EME is a proposed specification that aims to "extend HTMLMediaElement" (which is a part of the HTML specification). What this means is that, if EME is approved, a part of HTML's current specification is going to be updated. The "new version" includes two kinds of changes: some mandatory and some optional. In its own words, "Implementation of Digital Rights Management is not required for compliance with this specification: only the Clear Key system is required to be implemented as a common baseline." W3C argues that this constitutes no problem, and that they are not adding DRM into HTML, because implementing DRM is not required. However, the fact that implementing DRM is possible (even if not mandatory) means that, if a website uses such an implementation, either your web browser also uses it, or you won't be able to see that part of the website (remember what I said before about the web being seen by everyone? That wouldn't happen anymore.) Of course, this wouldn't need to be an issue at all: if the specification allows for that implementation, its just a matter of all browsers implementing it, right? Wrong. The problem here is that the "specification does not define a content protection or Digital Rights Management system".

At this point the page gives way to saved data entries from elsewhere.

-- ==== Sys2Proof/Machine/Ecc.lean ====
section
/-! DEFINITION. The cryptography of 17_security_and_firmware.md: P-384 with ECDSA and ECDH (FIPS 186, SEC 1), HMAC and
HKDF with SHA-384 (RFC 2104, RFC 5869), AES-256-GCM (FIPS 197, SP 800-38D). Private keys and the random numbers of
signatures are constants without a body (log entry 5). -/

namespace Sys2Proof.Machine

open Sys2Proof.Config

/-- A big-endian number, and `n` big-endian bytes: digests, keys and hemline headers (R6). -/
def beNat (bs : List Byte) : Nat := bs.foldl (fun a b => 256 * a + b.toNat) 0
def beBytes (n v : Nat) : List Byte := (List.range n).map (fun i => BitVec.ofNat 8 (v / 256 ^ (n - 1 - i) % 256))

/-! ### P-384 -/

/-- The field prime, the coefficient b (a is −3) and the order of the base point. -/
def p384 : Nat := 2 ^ 384 - 2 ^ 128 - 2 ^ 96 + 2 ^ 32 - 1
def p384b : Nat :=
  0xB3312FA7E23EE7E4988E056BE3F82D19181D9C6EFE8141120314088F5013875AC656398D8A2ED19D2A85C8EDD3EC2AEF
def p384n : Nat :=
  0xFFFFFFFFFFFFFFFFFFFFFFFFFFFFFFFFFFFFFFFFFFFFFFFFC7634D81F4372DDF581A0DB248B0A77AECEC196ACCC52973

/-- x^e modulo m; `k` bits of e. -/
def powMod (m : Nat) : Nat → Nat → Nat → Nat
  | 0, _, _ => 1 % m
  | k + 1, x, e =>
    let r := powMod m k (x * x % m) (e / 2)
    if e % 2 = 1 then x * r % m else r

/-- The inverse modulo a prime. -/
def invMod (m x : Nat) : Nat := powMod m 384 (x % m) (m - 2)

/-- A point of the curve other than the one at infinity: its coordinates. -/
abbrev EcPoint : Type := Nat × Nat

/-- The base point. -/
def p384g : EcPoint :=
  (0xAA87CA22BE8B05378EB1C71EF320AD746E1D3B628BA79B9859F741E082542A385502F25DBF55296C3A545E3872760AB7,
   0x3617DE4A96262C6F5D9E98BF9292DC29F8F41DBD289A147CE9DA3113B5F0B8C00A60B1CE1D7E819D7A431D7C90EA0E5F)

/-- x³ − 3x + b. -/
def curveRight (x : Nat) : Nat := (x * x % p384 * x + (p384 - 3) * x + p384b) % p384

/-- The point of a slope l through points with abscissas x1 and x2, the first of ordinate y1. -/
def chordPoint (l x1 y1 x2 : Nat) : EcPoint :=
  let x := (l * l + (p384 - x1) + (p384 - x2)) % p384
  (x, (l * (x1 + (p384 - x)) + (p384 - y1)) % p384)

/-- The group law; `none` is the point at infinity. -/
def ecAdd : Option EcPoint → Option EcPoint → Option EcPoint
  | none, q => q
  | p, none => p
  | some (x1, y1), some (x2, y2) =>
    if x1 = x2 then
      if (y1 + y2) % p384 = 0 then none
      else some (chordPoint ((3 * x1 * x1 + (p384 - 3)) * invMod p384 (2 * y1) % p384) x1 y1 x2)
    else some (chordPoint ((y2 + (p384 - y1)) * invMod p384 (x2 + (p384 - x1)) % p384) x1 y1 x2)

/-- k times a point; `n` bits of k. -/
def ecMul : Nat → Nat → Option EcPoint → Option EcPoint
  | 0, _, _ => none
  | n + 1, k, q =>
    let r := ecMul n (k / 2) (ecAdd q q)
    if k % 2 = 1 then ecAdd q r else r

def ecTimes (k : Nat) (q : EcPoint) : Option EcPoint := ecMul 384 k (some q)

/-- The 49 bytes of a compressed point (R222). -/
def ecBytes : Option EcPoint → List Byte
  | none => List.replicate 49 0#8
  | some (x, y) => (if y % 2 = 0 then 2#8 else 3#8) :: beBytes 48 x

/-- The point of 49 bytes, if they are a valid compressed point. -/
def ecPoint (bs : List Byte) : Option EcPoint :=
  let x := beNat (bs.drop 1)
  let y := powMod p384 384 (curveRight x) ((p384 + 1) / 4)
  let sgn := (bs.getD 0 0#8).toNat
  if bs.length = 49 ∧ (sgn = 2 ∨ sgn = 3) ∧ x < p384 ∧ y * y % p384 = curveRight x ∧ (y ≠ 0 ∨ sgn = 2) then
    some (x, if y % 2 = sgn % 2 then y else p384 - y)
  else none

/-- Whether 49 bytes are a valid compressed P-384 point (R380). -/
def validPoint (bs : List Byte) : Bool := (ecPoint bs).isSome

/-! ### ECDSA and ECDH -/

/-- A private scalar of a constant without a body: 1 to n − 1. -/
def scalarOf (k : Nat) : Nat := 1 + k % (p384n - 1)

/-- ECDSA P-384 with SHA-384: r, then s, 96 bytes. The random number of a signature is a free value of the message. -/
def sign (msg : List Byte) : List Byte :=
  let k := scalarOf (signRandom msg)
  let r := match ecTimes k p384g with | some q => q.1 % p384n | none => 0
  let s := invMod p384n k * (sha384 msg + r * scalarOf identityScalar) % p384n
  beBytes 48 r ++ beBytes 48 s

/-- A signature of 96 bytes checks against a key of 49 bytes. -/
def verify (key msg sig : List Byte) : Bool :=
  let r := beNat (sig.take 48)
  let s := beNat (sig.drop 48)
  let w := invMod p384n s
  match ecPoint key with
  | none => false
  | some q =>
    sig.length == 96 && decide (0 < r) && decide (r < p384n) && decide (0 < s) && decide (s < p384n) &&
      (match ecAdd (ecTimes (sha384 msg * w % p384n) p384g) (ecTimes (r * w % p384n) q) with
      | some v => v.1 % p384n == r
      | none => false)

/-- The device identity key, as the 49 bytes of R222 (R368). -/
def identityKey : List Byte := ecBytes (ecTimes (scalarOf identityScalar) p384g)

/-- The device's ephemeral key of a setup, as 49 bytes (R369). -/
def ephemeralKey (nonce : Nat) : List Byte := ecBytes (ecTimes (scalarOf (ephemeralScalar nonce)) p384g)

/-- The ECDH shared secret with a far ephemeral key, 48 bytes (R372); empty where the key is no point. -/
def sharedSecret (nonce : Nat) (far : List Byte) : List Byte :=
  match (ecPoint far).bind (ecTimes (scalarOf (ephemeralScalar nonce))) with
  | some q => beBytes 48 q.1
  | none => []

/-! ### HMAC and HKDF -/

def sha384Bytes (bs : List Byte) : List Byte := beBytes 48 (sha384 bs)

/-- HMAC-SHA-384: blocks of 128 bytes. -/
def hmac (key msg : List Byte) : List Byte :=
  let k := if 128 < key.length then sha384Bytes key else key
  let k128 := k ++ List.replicate (128 - k.length) 0#8
  sha384Bytes (k128.map (fun b => b ^^^ 0x5C#8) ++ sha384Bytes (k128.map (fun b => b ^^^ 0x36#8) ++ msg))

/-- HKDF (R372): extraction, and expansion to at most 48 bytes. -/
def hkdfExtract (salt ikm : List Byte) : List Byte := hmac salt ikm
def hkdfExpand (prk info : List Byte) (n : Nat) : List Byte := (hmac prk (info ++ [1#8])).take n

/-! ### AES-256-GCM -/

/-- The next eight key words from the last eight. -/
def aes256NextKey (rcon : Nat) (k : List Nat) : List Nat :=
  let w0 := List.zipWith Nat.xor (k.take 4)
    [Nat.xor (aesSub (k.getD 29 0)) rcon, aesSub (k.getD 30 0), aesSub (k.getD 31 0), aesSub (k.getD 28 0)]
  let w1 := List.zipWith Nat.xor ((k.drop 4).take 4) w0
  let w2 := List.zipWith Nat.xor ((k.drop 8).take 4) w1
  let w3 := List.zipWith Nat.xor ((k.drop 12).take 4) w2
  let w4 := List.zipWith Nat.xor ((k.drop 16).take 4) (w3.map aesSub)
  let w5 := List.zipWith Nat.xor ((k.drop 20).take 4) w4
  let w6 := List.zipWith Nat.xor ((k.drop 24).take 4) w5
  let w7 := List.zipWith Nat.xor ((k.drop 28).take 4) w6
  w0 ++ w1 ++ w2 ++ w3 ++ w4 ++ w5 ++ w6 ++ w7

/-- The round keys 2 to 15, two from each step of the schedule. -/
def aes256Keys : Nat → Nat → List Nat → List (List Nat)
  | 0, _, _ => []
  | n + 1, rcon, k =>
    let k' := aes256NextKey rcon k
    k'.take 16 :: k'.drop 16 :: aes256Keys n (aesX rcon) k'

/-- The rounds under a list of round keys, the last without MixColumns. -/
def aesRoundsWith : List (List Nat) → List Nat → List Nat
  | [], s => s
  | k :: ks, s =>
    let t := aesShiftRows (s.map aesSub)
    aesRoundsWith ks (List.zipWith Nat.xor (if ks.isEmpty then t else aesMix t) k)

/-- AES-256 of a block of 16 bytes. -/
def aes256 (key block : List Byte) : Nat :=
  let k := key.map BitVec.toNat
  ofBytesBE (aesRoundsWith (k.drop 16 :: (aes256Keys 7 1 k).take 13) (List.zipWith Nat.xor (block.map BitVec.toNat) (k.take 16)))

/-- Multiplication in GF(2^128) of SP 800-38D, bit 0 of a block its most significant: `n` bits of x, from the first. -/
def gcmMulGo : Nat → Nat → Nat → Nat → Nat
  | 0, _, _, z => z
  | n + 1, x, v, z =>
    gcmMulGo n x (if v % 2 = 1 then Nat.xor (v / 2) (0xE1 * 2 ^ 120) else v / 2)
      (if x / 2 ^ n % 2 = 1 then Nat.xor z v else z)

def gcmMul (x y : Nat) : Nat := gcmMulGo 128 x y 0

/-- Bytes padded with zeros to whole blocks, as blocks; `n` bounds their number. -/
def gcmBlocks : Nat → List Byte → List Nat
  | 0, _ => []
  | n + 1, bs =>
    if bs.isEmpty then []
    else
      let b := bs.take 16
      beNat (b ++ List.replicate (16 - b.length) 0#8) :: gcmBlocks n (bs.drop 16)

/-- GHASH under the hash key h. -/
def ghash (h : Nat) (xs : List Nat) : Nat := xs.foldl (fun y x => gcmMul (Nat.xor y x) h) 0

/-- The key stream of block i under a 12-byte nonce. -/
def gcmStream (key nonce : List Byte) (i : Nat) : List Byte := beBytes 16 (aes256 key (nonce ++ beBytes 4 i))

/-- Encryption, which is its own inverse (R240, R241). -/
def gcmSeal (key nonce bs : List Byte) : List Byte :=
  List.zipWith (· ^^^ ·) bs ((List.range (bs.length / 16 + 1)).flatMap (fun i => gcmStream key nonce (i + 2)))

/-- The tag over a header and a ciphertext, 16 bytes (R240, R241). -/
def gcmTag (key nonce head body : List Byte) : List Byte :=
  let s := ghash (aes256 key (List.replicate 16 0#8))
    (gcmBlocks (head.length / 16 + 1) head ++ gcmBlocks (body.length / 16 + 1) body ++
      [8 * head.length * 2 ^ 64 + 8 * body.length])
  beBytes 16 (Nat.xor s (aes256 key (nonce ++ beBytes 4 1)))

end Sys2Proof.Machine
end

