/-- A chain that runs on a panel (R96 to R99): its entry and bindings, the pass and instruction
reached, and the lanes of the pass, group by group. -/
structure ChainRun where
  entry : ChainEntry
  bind : BindDesc
  step : Nat             -- STEP and MICRO of the stitch that started it (R71, R103)
  micro : Nat
  tag : Nat              -- tag of the index tensor, 0 without a source
  ext0 : Nat             -- extent of the index tensor's axis 0
  positions : Nat        -- positions of the source
  waiting : Bool         -- SOURCE 1 with an empty tile queue (R118)
  pass : Nat
  instr : Nat
  lanes : List Lane
  cycles : Nat           -- program cycles so far (R105)
deriving DecidableEq, Repr

/-- The matrix status counters and flags of a panel (R91). -/
structure MatStat where
  /-- sticky flag, 1 bit; R91 (04); reset 0. -/
  foldNonfinite : Bool := false
  /-- sticky flag, 1 bit; R91 (04); reset 0. -/
  storeClosed : Bool := false
  /-- sticky flag, 1 bit; R91 (04); reset 0. -/
  accNonfinite : Bool := false
  /-- sticky flag, 1 bit; R91 (04); reset 0. -/
  queueWait : Bool := false
  /-- STREAM, 64 bits; R91 (04); reset 0. -/
  stream : Nat := 0
  /-- PRODUCTS, 64 bits; R91 (04); reset 0. -/
  products : Nat := 0
  /-- TILE_LOADS, 32 bits; R91 (04); reset 0. -/
  tileLoads : Nat := 0
  /-- TILES_PUSHED, 32 bits; R91 (04); reset 0. -/
  tilesPushed : Nat := 0
  /-- WAIT_PHYS, 32 bits; R91 (04); reset 0. -/
  waitPhys : Nat := 0
  /-- FOLD_GROUPS, 64 bits; R91 (04); reset 0. -/
  foldGroups : Nat := 0
  /-- BASTE_SKIPS, 32 bits; R91 (04); reset 0. -/
  basteSkips : Nat := 0
  /-- ROT_START, 3 bits; R83, R91 (04); reset 0. -/
  rotStart : Nat := 0
deriving DecidableEq, Repr

/-- The needle and row status counters and flags of a panel (R117). -/
structure NeedleStat where
  /-- sticky flag, 1 bit; R117 (05); reset 0. -/
  laneRange : Bool := false
  /-- sticky flag, 1 bit; R117 (05); reset 0. -/
  rowOrder : Bool := false
  /-- sticky flag, 1 bit; R117 (05); reset 0. -/
  rowEmpty : Bool := false
  /-- sticky flag, 1 bit; R117 (05); reset 0. -/
  needleWait : Bool := false
  /-- CHAINS, 32 bits; R117 (05); reset 0. -/
  chains : Nat := 0
  /-- ISSUE, 32 bits; R117 (05); reset 0. -/
  issue : Nat := 0
  /-- LANE_RANGE_N, 32 bits; R117 (05); reset 0. -/
  laneRangeN : Nat := 0
  /-- WAIT_PHYS, 32 bits; R117 (05); reset 0. -/
  waitPhys : Nat := 0
  /-- ROW_TERMS, 32 bits; R117 (05); reset 0. -/
  rowTerms : Nat := 0
deriving DecidableEq, Repr

/-- A spool entry (R121, R122): its header fields and the offset of its header in the ring, or in the
extension share while it lies there. -/
structure SpoolEntry where
  tag : Nat
  micro : Nat
  desc : Nat
  bytes : Nat
  seq : Nat
  spilled : Bool
  isVoid : Bool
  off : Nat
deriving DecidableEq, Repr

/-- The spool and update status counters and flags of a panel (R132). -/
structure SpoolStat where
  /-- sticky flag, 1 bit; R132 (06); reset 0. -/
  spillSeen : Bool := false
  /-- sticky flag, 1 bit; R132 (06); reset 0. -/
  deficit : Bool := false
  /-- sticky flag, 1 bit; R132, R142 (06); reset 0. -/
  masterNonfinite : Bool := false
  /-- PUSHES, 32 bits; R132 (06); reset 0. -/
  pushes : Nat := 0
  /-- POPS, 32 bits; R132 (06); reset 0. -/
  pops : Nat := 0
  /-- SPILL_ENTRIES, 32 bits; R132 (06); reset 0. -/
  spillEntries : Nat := 0
  /-- RETURN_ENTRIES, 32 bits; R132 (06); reset 0. -/
  returnEntries : Nat := 0
  /-- SPILL_LINES, 64 bits; R132 (06); reset 0. -/
  spillLines : Nat := 0
  /-- HIGH_WATER, 32 bits; R132 (06); reset 0. -/
  highWater : Nat := 0
  /-- EXT_HIGH_WATER, 32 bits; R132 (06); reset 0. -/
  extHighWater : Nat := 0
  /-- SPILL_WAIT_PHYS, 32 bits; R132 (06); reset 0. -/
  spillWait : Nat := 0
  /-- RETURN_WAIT_PHYS, 32 bits; R132 (06); reset 0. -/
  returnWait : Nat := 0
  /-- VOID_PUSHES, 32 bits; R132 (06); reset 0. -/
  voidPushes : Nat := 0
  /-- STALLED_UPDATES, 32 bits; R132 (06); reset 0. -/
  stalled : Nat := 0
  /-- CARRIES, 32 bits; R132 (06); reset 0. -/
  carries : Nat := 0
deriving DecidableEq, Repr

/-- A spool operation that waits on a panel (R124, R125): its mover operation, its descriptor, and the MICRO of a
push. -/
inductive SpoolOp where
  | push (op desc micro : Nat)
  | pop (op desc : Nat)
deriving DecidableEq, Repr

/-- The spool of a panel (R120 to R128). -/
structure Spool where
  /-- ring entries, bottom to top; R120, R124 (06); reset empty. -/
  ring : List SpoolEntry := []
  /-- extension share entries, bottom to top; R123, R125 (06); reset empty. -/
  ext : List SpoolEntry := []
  /-- void entries, oldest first; R128 (06); reset empty. -/
  voids : List SpoolEntry := []
  /-- 1 bit: the step's later pushes are void; R127 (06); reset 0. -/
  voidMode : Bool := false
  /-- pushes that wait for a spill and pops that wait for a return, oldest first; R124, R125 (06); reset empty. -/
  waits : List SpoolOp := []
  /-- 1 bit: a return is in progress; R125 (06); reset 0. -/
  returning : Bool := false
  /-- next PUSH_SEQ, 32 bits; R122 (06); reset 0. -/
  seq : Nat := 0
  /-- status; R132 (06); reset all zero. -/
  stat : SpoolStat := {}
deriving DecidableEq, Repr

/-- A panel (R17). -/
structure Panel where
  /-- accumulator banks in use, oldest first (two banks); R79 (04); reset empty. -/
  banks : List Bank := []
  /-- product blocks that take a bank next; R79 (04); reset empty. -/
  blocks : List Bank := []
  /-- tiles emitted and not yet pushed; R82, R86 (04); reset empty. -/
  emitted : List Tile := []
  /-- tile queue, 8 entries; R85 (04); reset empty. -/
  queue : List Tile := []
  /-- chain inputs that arrived over the lining network; R81 (04); reset empty. -/
  hops : List Hop := []
  /-- stitch FIFO, 64 stitches: the slots that wait for the panel, oldest first; R17, R172 (01, 08); reset empty. -/
  fifo : List FifoSlot := []
  /-- next SEQ, 32 bits; R85 (04); reset 0. -/
  seq : Nat := 0
  /-- stationary-tile loads since the opening grade point (n of R83); R83 (04); reset 0. -/
  loads : Nat := 0
  /-- matrix status; R91 (04); reset all zero. -/
  mat : MatStat := {}
  /-- the running chain; R96 (05); reset none. -/
  chain : Option ChainRun := none
  /-- needle and row status; R117 (05); reset all zero. -/
  ndl : NeedleStat := {}
  /-- pocket memory records 0 to 8,191, 32 bytes each, unlisted at their Reset values; R109 (05). -/
  rows : Tab RowRec := []
  /-- elements sent by QNT whose group is not yet complete, newest first; R88 (04); reset empty. -/
  foldIn : List FoldElem := []
  /-- row records received, each with the panel that sent it; R112 (05); reset empty. -/
  rowIn : List (Nat × RowRec) := []
  /-- RCHAIN_RECV slots that wait for their records, as descriptor indices; R112, R172 (05, 08); reset empty. -/
  rowWait : List Nat := []
  /-- spool; R120 (06); reset empty. -/
  spool : Spool := {}
  /-- flags already reported in this step (first setting raises an event); R92 (04); reset empty. -/
  told : List Nat := []
  /-- trace buffer, last 2,048 records: CODE, STEP, SEQ and the free value its arguments take; R352 (16);
  reset empty. -/
  trace : List (Nat × Nat × Nat × Nat) := []
deriving DecidableEq, Repr

/-- What the baste unit captures of a tile (R149): the tile and its operand lines. -/
structure Capture where
  panel : Nat
  tile : Tile
  rowsA : List Line
  colsB : List Line
  pair : Pair
  tol : Nat
  sliceRuns : Nat
  lo : Nat               -- the rank's run range
  hi : Nat
deriving DecidableEq, Repr

/-- A held case (R154): the capture with its C1 and P values. -/
structure Case where
  slot : Nat
  cap : Capture
  c1 : List F32
  pp : List F32
deriving DecidableEq, Repr

/-- Baste unit activity (R148, R149). -/
inductive BasteAct where
  | idle | capturing (c : Capture) | checking (c : Capture)
deriving DecidableEq, Repr

/-- A sleeve hub (R17): baste unit and droop detector. -/
structure Hub where
  /-- activity of the baste unit with its 1 MiB check buffer; R149 (07); reset idle. -/
  act : BasteAct := .idle
  /-- 4 case slots; R154 (07); reset empty. -/
  cases : List Case := []
  /-- reseed value of the hub's generator; R148 (07); reset DESIGN CHOICE 0 (log entry 6). -/
  entropy : Nat := 0
  /-- SELECTIONS, 32 bits; R157 (07); reset 0. -/
  selections : Nat := 0
  /-- CHECKS, 32 bits; R157 (07); reset 0. -/
  checks : Nat := 0
  /-- SKIPS, 32 bits; R157 (07); reset 0. -/
  skips : Nat := 0
  /-- INELIGIBLE, 32 bits; R157 (07); reset 0. -/
  ineligible : Nat := 0
  /-- EXCEEDANCES, 32 bits; R157 (07); reset 0. -/
  exceedances : Nat := 0
  /-- CASES_OVERFLOW, 32 bits; R157 (07); reset 0. -/
  casesOverflow : Nat := 0
  /-- FENCE_WAIT_PHYS, 32 bits; R157 (07); reset 0. -/
  fenceWait : Nat := 0
  /-- 1 bit: a pinch is active; R275 (12); reset 0. -/
  pinched : Bool := false
  /-- times of the sleeve's pinches in the last second, µs, newest first; R275 (12); reset none. -/
  pinchTimes : List Nat := []
deriving DecidableEq, Repr

/-- A verdict record (R156). -/
structure Verdict where
  step : Nat
  tag : Nat
  panel : Nat
  witness : Nat
  third : Nat
  outcome : Nat
  micro : Nat
  desc : Nat
  row0 : Nat
  col0 : Nat
  elem : Nat
  c0 : F32
  c1 : F32
  tol : F32
  cw : F32
  c3 : F32
  c2 : F32
  mismatchW : Nat
  mismatchC : Nat
deriving DecidableEq, Repr

/-- The phases of the check fence (R160). -/
inductive FencePhase where
  | none | holding | resolving | voted
deriving DecidableEq, Repr

/-- The check fence and the poison of the step (R160 to R163). -/
structure Fence where
  /-- phase; R160 (07); reset none. -/
  phase : FencePhase := .none
  /-- 1 bit: the step's fence has passed; R138, R160 (06, 07); reset 0. -/
  passed : Bool := false
  /-- 1 bit: an exceedance of the step was not held; R154 (07); reset 0. -/
  overflow : Bool := false
  /-- 1 bit: a case of the step ended in a hardware verdict; R155 (07); reset 0. -/
  hardware : Bool := false
  /-- votes heard, (step, rank, vote); R160 (07); reset empty. -/
  votes : List (Nat × Nat × Nat) := []
  /-- poison in force for the step, (cause, origin): received, voted and own; R162 (07); reset empty. -/
  poisons : List (Nat × Nat) := []
  /-- POISON flits received for the step, (cause, origin); R162 (07); reset empty. -/
  received : List (Nat × Nat) := []
  /-- poison of its own that the device has sent for the step, (cause, origin); R161 (07); reset empty. -/
  mine : List (Nat × Nat) := []
  /-- 1 bit: this device has sent poison of its own for the step; R161, R321 (07, 15); reset 0. -/
  sent : Bool := false
  /-- 1 bit: the step is abandoned; R162, R180 (07, 08); reset 0. -/
  abandoned : Bool := false
  /-- the cause whose action the abandoned step has taken; R162 (07); reset none. -/
  acted : Option Nat := none
  /-- the step whose first VERDICT_OVERFLOW was answered with a repeat; R161 (07); reset none. -/
  overflowStep : Option Nat := none
  /-- 1 bit: a NUMERIC flag was set since that repeat; R161 (07); reset 0. -/
  newNumeric : Bool := false
deriving DecidableEq, Repr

In other words: EME introduces the possibility to use things (DRM systems) that are not part of the specification, so the complete specification (a way for an independent party to implement all the specification) isn't available -- EME is not an Open Standard. And since EME aims to be inserted into HTML (by updating part of its specification), then HTML will have an extension (EME) that has "dependencies on formats or protocols that do not meet the definition of an Open Standard themselves". Yes, EME approval would make HTML stop being an Open Standard.

Summing up

HTML is an Open Standard, and that is good for everyone. So good, in fact, that some countries, like Portugal, mandate that public administrations can only use Open Standards. However, there is a proposal (EME) that, if approved, will make HTML stop being an Open Standard. That will have an high negative impact in Public Administrations, citizens and the overall web community -- which nowadays means the citizens of the world.

This approval would have an high social, political and cultural impact everywhere. From the current era of shared knowledge, easy access to information, and overall making the world more accessible, we might be heading towards the dark ages of the web. There is, of course, a solution: let's make W3C know that we oppose EME, and ask them not to approve it.